The most common roofing products installed on homes across the U.S. today are asphalt shingles. They’re widely available, with many style and color options, and they are less costly than tile, metal and slate roofing materials. Eight major U.S. and Canadian building-product manufacturers market asphalt shingles, including NTRCA members Atlas Roofing, CertainTeed, GAF, IKO, Malarkey Roofing Products, Owens Corning and Tamko. What are the basics that homeowners should know about shingles, and what should they consider when selecting shingles for their home’s roof?
The Benefits of Roofing Shingles Aside from affordability and widespread availability, today’s roofing shingles offer many benefits over other types of roofing materials, including:
They’re available in a variety of colors and styles, created by a variety of manufacturers
They’re easy to repair and maintain
They’re fire-resistant (most are categorized as Class A, the most fire-resistant)
Several impact-resistant Class IV rating options are available (and often qualify for insurance discounts)
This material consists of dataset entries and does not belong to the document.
-- ==== Sys2Proof/Laws/State.lean ====
section
/-! SUPPORT. One lemma per field per named update of the state, true by `rfl`, so that no later proof unfolds a record
update. -/

namespace Sys2Proof.Machine

/-! ### `accept` -/

@[simp] theorem accept_srcW (s : State) (w : Word) (stages : BitVec 9) : (accept s w stages).srcW = s.srcW := rfl
@[simp] theorem accept_srcH (s : State) (w : Word) (stages : BitVec 9) : (accept s w stages).srcH = s.srcH := rfl
@[simp] theorem accept_canvasW (s : State) (w : Word) (stages : BitVec 9) : (accept s w stages).canvasW = s.canvasW := rfl
@[simp] theorem accept_canvasH (s : State) (w : Word) (stages : BitVec 9) : (accept s w stages).canvasH = s.canvasH := rfl
@[simp] theorem accept_contrast (s : State) (w : Word) (stages : BitVec 9) : (accept s w stages).contrast = s.contrast := rfl
@[simp] theorem accept_bright (s : State) (w : Word) (stages : BitVec 9) : (accept s w stages).bright = s.bright := rfl
@[simp] theorem accept_color (s : State) (w : Word) (stages : BitVec 9) : (accept s w stages).color = s.color := rfl
@[simp] theorem accept_sharp (s : State) (w : Word) (stages : BitVec 9) : (accept s w stages).sharp = s.sharp := rfl
@[simp] theorem accept_usmAmt (s : State) (w : Word) (stages : BitVec 9) : (accept s w stages).usmAmt = s.usmAmt := rfl
@[simp] theorem accept_usmThr (s : State) (w : Word) (stages : BitVec 9) : (accept s w stages).usmThr = s.usmThr := rfl
@[simp] theorem accept_busy (s : State) (w : Word) (stages : BitVec 9) : (accept s w stages).busy = true := rfl
@[simp] theorem accept_done (s : State) (w : Word) (stages : BitVec 9) : (accept s w stages).done = false := rfl
@[simp] theorem accept_err (s : State) (w : Word) (stages : BitVec 9) : (accept s w stages).err = s.err := rfl
@[simp] theorem accept_ovr (s : State) (w : Word) (stages : BitVec 9) : (accept s w stages).ovr = s.ovr := rfl
@[simp] theorem accept_stage (s : State) (w : Word) (stages : BitVec 9) : (accept s w stages).stage = s.stage := rfl
@[simp] theorem accept_errCode (s : State) (w : Word) (stages : BitVec 9) : (accept s w stages).errCode = s.errCode := rfl
@[simp] theorem accept_errStage (s : State) (w : Word) (stages : BitVec 9) : (accept s w stages).errStage = s.errStage := rfl
@[simp] theorem accept_doneIe (s : State) (w : Word) (stages : BitVec 9) : (accept s w stages).doneIe = s.doneIe := rfl
@[simp] theorem accept_errIe (s : State) (w : Word) (stages : BitVec 9) : (accept s w stages).errIe = s.errIe := rfl
@[simp] theorem accept_newW (s : State) (w : Word) (stages : BitVec 9) : (accept s w stages).newW = s.newW := rfl
@[simp] theorem accept_newH (s : State) (w : Word) (stages : BitVec 9) : (accept s w stages).newH = s.newH := rfl
@[simp] theorem accept_offX (s : State) (w : Word) (stages : BitVec 9) : (accept s w stages).offX = s.offX := rfl
@[simp] theorem accept_offY (s : State) (w : Word) (stages : BitVec 9) : (accept s w stages).offY = s.offY := rfl
@[simp] theorem accept_mean (s : State) (w : Word) (stages : BitVec 9) : (accept s w stages).mean = s.mean := rfl
@[simp] theorem accept_srcPtr (s : State) (w : Word) (stages : BitVec 9) : (accept s w stages).srcPtr = s.srcPtr := rfl
@[simp] theorem accept_cnvPtr (s : State) (w : Word) (stages : BitVec 9) : (accept s w stages).cnvPtr = s.cnvPtr := rfl
@[simp] theorem accept_outPtr (s : State) (w : Word) (stages : BitVec 9) : (accept s w stages).outPtr = s.outPtr := rfl
@[simp] theorem accept_cur (s : State) (w : Word) (stages : BitVec 9) : (accept s w stages).cur = w := rfl
@[simp] theorem accept_pend (s : State) (w : Word) (stages : BitVec 9) : (accept s w stages).pend = stages := rfl
@[simp] theorem accept_src (s : State) (w : Word) (stages : BitVec 9) : (accept s w stages).src = s.src := rfl
@[simp] theorem accept_cnv (s : State) (w : Word) (stages : BitVec 9) : (accept s w stages).cnv = s.cnv := rfl
@[simp] theorem accept_out (s : State) (w : Word) (stages : BitVec 9) : (accept s w stages).out = s.out := rfl
@[simp] theorem accept_glut (s : State) (w : Word) (stages : BitVec 9) : (accept s w stages).glut = s.glut := rfl
@[simp] theorem accept_input (s : State) (w : Word) (stages : BitVec 9) : (accept s w stages).input = s.input := rfl
@[simp] theorem accept_resp (s : State) (w : Word) (stages : BitVec 9) : (accept s w stages).resp = s.resp := rfl
@[simp] theorem accept_freeCount (s : State) (w : Word) (stages : BitVec 9) : (accept s w stages).freeCount = s.freeCount := rfl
They carry 20, 25, 30 or lifetime warranties
What Shingles Are Made of and How Today’s Shingles Have Improved vs. Older Products Most asphalt shingles you’ll see on homes today are made of fiberglass, constructed with a woven fiberglass base mat, covered with a waterproof asphalt coating and topped with ceramic granules that shield the product from harmful UV rays. They’re lighter than many products, most have Class A fire ratings, and they generally carry a longer warranty than shingles made in the past. Older, traditional shingles of the past used an organic mat-base, made from a recycled layer of felt paper, asphalt-saturated for waterproofing, and coated with adhesive asphalt into which the ceramic granules were embedded. These older shingles were heavier, thicker and more expensive, with Class C fire ratings. “Fiberglass technology and the continued improvement in this base provide better weather ability, strength and tear resistance,” says Rick McLaughlin, General Manager at Wholesale Roofing Supply. The sealants used today are also far superior to those in the past, says McLaughlin, allowing manufacturers to extend wind warranties almost twice as long as compared to the older products. Selecting a Shingle Style and Color Asphalt shingles come a wide variety of colors and are manufactured as either three-tab shingles or architectural shingles.
Three-tab shingles have cutouts – tabs – made along their long lower edge, making each shingle look like three separate pieces when installed. Architectural asphalt shingles (the most popular option today) are made by laminating two pieces together to give the look of a wood shingle. The upper portion has cut outs, and the lower portion is solid.
When selecting a shingle style and color, homeowners should take several things into consideration, including: the style of the home, the color of the home, style/color preferences, price and warranty.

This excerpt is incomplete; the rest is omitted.